Segment Open

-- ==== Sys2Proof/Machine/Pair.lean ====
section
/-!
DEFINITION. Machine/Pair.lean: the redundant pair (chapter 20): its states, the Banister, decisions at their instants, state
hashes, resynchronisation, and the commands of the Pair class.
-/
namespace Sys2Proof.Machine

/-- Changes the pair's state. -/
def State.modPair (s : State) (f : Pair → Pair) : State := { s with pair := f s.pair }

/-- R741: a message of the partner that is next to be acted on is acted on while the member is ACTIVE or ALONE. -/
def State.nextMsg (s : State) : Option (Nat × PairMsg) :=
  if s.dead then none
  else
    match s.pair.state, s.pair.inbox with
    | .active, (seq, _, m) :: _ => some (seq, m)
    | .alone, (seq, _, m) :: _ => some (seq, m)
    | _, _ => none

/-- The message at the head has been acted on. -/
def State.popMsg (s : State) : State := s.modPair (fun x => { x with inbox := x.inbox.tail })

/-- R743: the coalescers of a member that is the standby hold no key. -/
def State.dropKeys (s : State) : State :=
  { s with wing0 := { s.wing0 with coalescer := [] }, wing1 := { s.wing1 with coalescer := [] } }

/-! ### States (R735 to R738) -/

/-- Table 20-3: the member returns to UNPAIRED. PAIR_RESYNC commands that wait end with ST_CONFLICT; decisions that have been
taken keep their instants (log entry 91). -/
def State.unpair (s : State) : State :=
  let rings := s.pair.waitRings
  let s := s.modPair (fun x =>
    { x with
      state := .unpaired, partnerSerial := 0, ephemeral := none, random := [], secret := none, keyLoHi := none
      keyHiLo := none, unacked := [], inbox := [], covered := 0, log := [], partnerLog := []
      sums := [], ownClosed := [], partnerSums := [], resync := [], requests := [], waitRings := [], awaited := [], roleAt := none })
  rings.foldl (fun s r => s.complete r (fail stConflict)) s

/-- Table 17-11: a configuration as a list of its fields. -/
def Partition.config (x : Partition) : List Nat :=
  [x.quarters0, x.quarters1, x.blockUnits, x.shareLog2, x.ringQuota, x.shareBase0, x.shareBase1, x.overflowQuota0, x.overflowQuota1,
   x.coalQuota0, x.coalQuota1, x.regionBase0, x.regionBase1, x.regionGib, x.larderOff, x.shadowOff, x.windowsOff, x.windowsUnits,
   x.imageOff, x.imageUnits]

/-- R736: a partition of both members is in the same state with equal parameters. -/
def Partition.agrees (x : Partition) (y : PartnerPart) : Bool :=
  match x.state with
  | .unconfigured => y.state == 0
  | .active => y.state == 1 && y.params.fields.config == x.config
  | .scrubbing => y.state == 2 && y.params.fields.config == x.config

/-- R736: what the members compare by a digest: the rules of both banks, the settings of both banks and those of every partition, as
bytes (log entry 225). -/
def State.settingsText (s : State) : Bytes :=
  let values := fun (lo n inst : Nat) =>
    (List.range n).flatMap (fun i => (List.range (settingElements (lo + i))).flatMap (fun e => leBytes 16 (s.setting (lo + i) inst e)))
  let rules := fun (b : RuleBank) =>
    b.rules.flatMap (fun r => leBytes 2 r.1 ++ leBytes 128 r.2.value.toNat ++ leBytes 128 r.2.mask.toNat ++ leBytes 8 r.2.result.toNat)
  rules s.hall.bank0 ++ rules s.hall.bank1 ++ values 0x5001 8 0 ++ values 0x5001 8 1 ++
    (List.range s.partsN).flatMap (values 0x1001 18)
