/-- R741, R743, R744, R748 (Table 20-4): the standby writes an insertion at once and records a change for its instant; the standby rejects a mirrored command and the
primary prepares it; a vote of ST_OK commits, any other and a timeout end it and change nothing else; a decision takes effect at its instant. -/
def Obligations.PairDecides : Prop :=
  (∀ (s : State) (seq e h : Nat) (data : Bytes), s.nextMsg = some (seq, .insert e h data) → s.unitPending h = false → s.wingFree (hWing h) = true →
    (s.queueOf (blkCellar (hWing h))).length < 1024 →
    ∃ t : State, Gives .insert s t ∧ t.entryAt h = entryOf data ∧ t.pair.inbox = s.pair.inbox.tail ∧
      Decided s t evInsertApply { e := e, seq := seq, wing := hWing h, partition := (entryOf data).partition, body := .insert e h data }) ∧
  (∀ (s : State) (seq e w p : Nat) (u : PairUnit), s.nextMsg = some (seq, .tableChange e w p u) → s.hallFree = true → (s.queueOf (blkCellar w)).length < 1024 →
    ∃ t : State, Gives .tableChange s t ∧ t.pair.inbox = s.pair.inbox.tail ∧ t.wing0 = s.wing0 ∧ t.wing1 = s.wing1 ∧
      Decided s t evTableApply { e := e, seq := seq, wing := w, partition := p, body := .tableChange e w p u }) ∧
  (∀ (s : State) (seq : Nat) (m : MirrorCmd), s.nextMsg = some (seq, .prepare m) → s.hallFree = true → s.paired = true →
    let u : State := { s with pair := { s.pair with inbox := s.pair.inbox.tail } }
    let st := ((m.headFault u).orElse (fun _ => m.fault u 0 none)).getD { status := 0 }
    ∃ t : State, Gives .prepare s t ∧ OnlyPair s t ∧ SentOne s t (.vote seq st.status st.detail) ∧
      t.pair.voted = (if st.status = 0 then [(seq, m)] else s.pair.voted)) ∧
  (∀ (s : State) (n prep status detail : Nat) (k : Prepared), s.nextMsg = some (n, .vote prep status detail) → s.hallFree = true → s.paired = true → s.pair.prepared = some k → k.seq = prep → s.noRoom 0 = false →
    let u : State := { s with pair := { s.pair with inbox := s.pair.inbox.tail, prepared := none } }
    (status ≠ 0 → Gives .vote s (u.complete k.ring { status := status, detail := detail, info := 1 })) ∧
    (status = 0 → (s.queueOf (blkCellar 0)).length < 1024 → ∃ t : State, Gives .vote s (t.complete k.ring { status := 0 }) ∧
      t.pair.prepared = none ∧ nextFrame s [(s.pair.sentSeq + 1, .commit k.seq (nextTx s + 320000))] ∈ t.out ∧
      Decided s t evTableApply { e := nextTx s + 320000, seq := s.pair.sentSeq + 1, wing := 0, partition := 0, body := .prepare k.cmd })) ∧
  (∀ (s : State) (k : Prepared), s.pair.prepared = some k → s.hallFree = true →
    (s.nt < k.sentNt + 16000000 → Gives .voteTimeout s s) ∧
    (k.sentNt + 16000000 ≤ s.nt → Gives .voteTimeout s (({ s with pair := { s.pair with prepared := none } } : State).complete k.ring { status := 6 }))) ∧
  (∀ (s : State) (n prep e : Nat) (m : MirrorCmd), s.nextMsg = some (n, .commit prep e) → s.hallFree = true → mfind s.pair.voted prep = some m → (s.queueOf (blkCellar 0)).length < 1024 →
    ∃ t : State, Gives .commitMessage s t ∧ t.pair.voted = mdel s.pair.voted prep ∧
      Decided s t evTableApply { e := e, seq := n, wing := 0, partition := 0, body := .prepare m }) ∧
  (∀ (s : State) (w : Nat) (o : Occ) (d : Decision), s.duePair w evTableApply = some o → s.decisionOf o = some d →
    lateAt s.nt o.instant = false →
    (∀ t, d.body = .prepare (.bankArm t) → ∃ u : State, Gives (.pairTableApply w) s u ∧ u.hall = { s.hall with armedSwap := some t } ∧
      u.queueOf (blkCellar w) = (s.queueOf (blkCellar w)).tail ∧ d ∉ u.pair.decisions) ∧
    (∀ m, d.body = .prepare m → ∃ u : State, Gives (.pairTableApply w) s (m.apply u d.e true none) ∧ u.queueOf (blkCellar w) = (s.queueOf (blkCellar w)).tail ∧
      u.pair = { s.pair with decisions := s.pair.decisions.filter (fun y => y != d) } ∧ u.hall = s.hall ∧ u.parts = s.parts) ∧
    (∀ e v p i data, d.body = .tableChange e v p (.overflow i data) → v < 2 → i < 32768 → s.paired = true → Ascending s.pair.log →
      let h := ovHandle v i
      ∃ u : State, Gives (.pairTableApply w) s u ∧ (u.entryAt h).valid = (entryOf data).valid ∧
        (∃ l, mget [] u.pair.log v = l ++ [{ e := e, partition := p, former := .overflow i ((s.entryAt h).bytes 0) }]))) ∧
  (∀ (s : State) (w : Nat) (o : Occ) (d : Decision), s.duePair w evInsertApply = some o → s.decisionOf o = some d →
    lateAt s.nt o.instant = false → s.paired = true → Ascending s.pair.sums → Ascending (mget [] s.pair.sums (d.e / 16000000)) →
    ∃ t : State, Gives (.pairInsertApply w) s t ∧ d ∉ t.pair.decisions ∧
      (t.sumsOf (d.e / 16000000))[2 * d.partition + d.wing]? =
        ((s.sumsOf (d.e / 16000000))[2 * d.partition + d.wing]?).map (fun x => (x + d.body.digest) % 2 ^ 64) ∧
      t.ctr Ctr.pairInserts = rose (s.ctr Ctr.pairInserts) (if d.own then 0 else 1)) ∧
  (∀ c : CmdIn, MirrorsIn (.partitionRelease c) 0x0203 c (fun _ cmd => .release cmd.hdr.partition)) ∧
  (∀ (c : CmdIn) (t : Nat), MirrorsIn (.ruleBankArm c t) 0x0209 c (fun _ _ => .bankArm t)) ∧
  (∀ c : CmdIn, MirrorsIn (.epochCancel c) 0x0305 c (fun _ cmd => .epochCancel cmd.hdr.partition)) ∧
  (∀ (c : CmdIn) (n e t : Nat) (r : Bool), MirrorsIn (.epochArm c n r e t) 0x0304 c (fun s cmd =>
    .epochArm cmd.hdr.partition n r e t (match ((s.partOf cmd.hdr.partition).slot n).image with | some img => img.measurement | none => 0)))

Segment Closed

**What is required**
Write out word for word only the lines from the start of the entries down to the line with "or ALONE. -/", please, including both ends.

**Result**
-- ==== Sys2Proof/Machine/Pair.lean ====
section
/-!
DEFINITION. Machine/Pair.lean: the redundant pair (chapter 20): its states, the Banister, decisions at their instants, state
hashes, resynchronisation, and the commands of the Pair class.
-/
namespace Sys2Proof.Machine

/-- Changes the pair's state. -/
def State.modPair (s : State) (f : Pair → Pair) : State := { s with pair := f s.pair }

/-- R741: a message of the partner that is next to be acted on is acted on while the member is ACTIVE or ALONE. -/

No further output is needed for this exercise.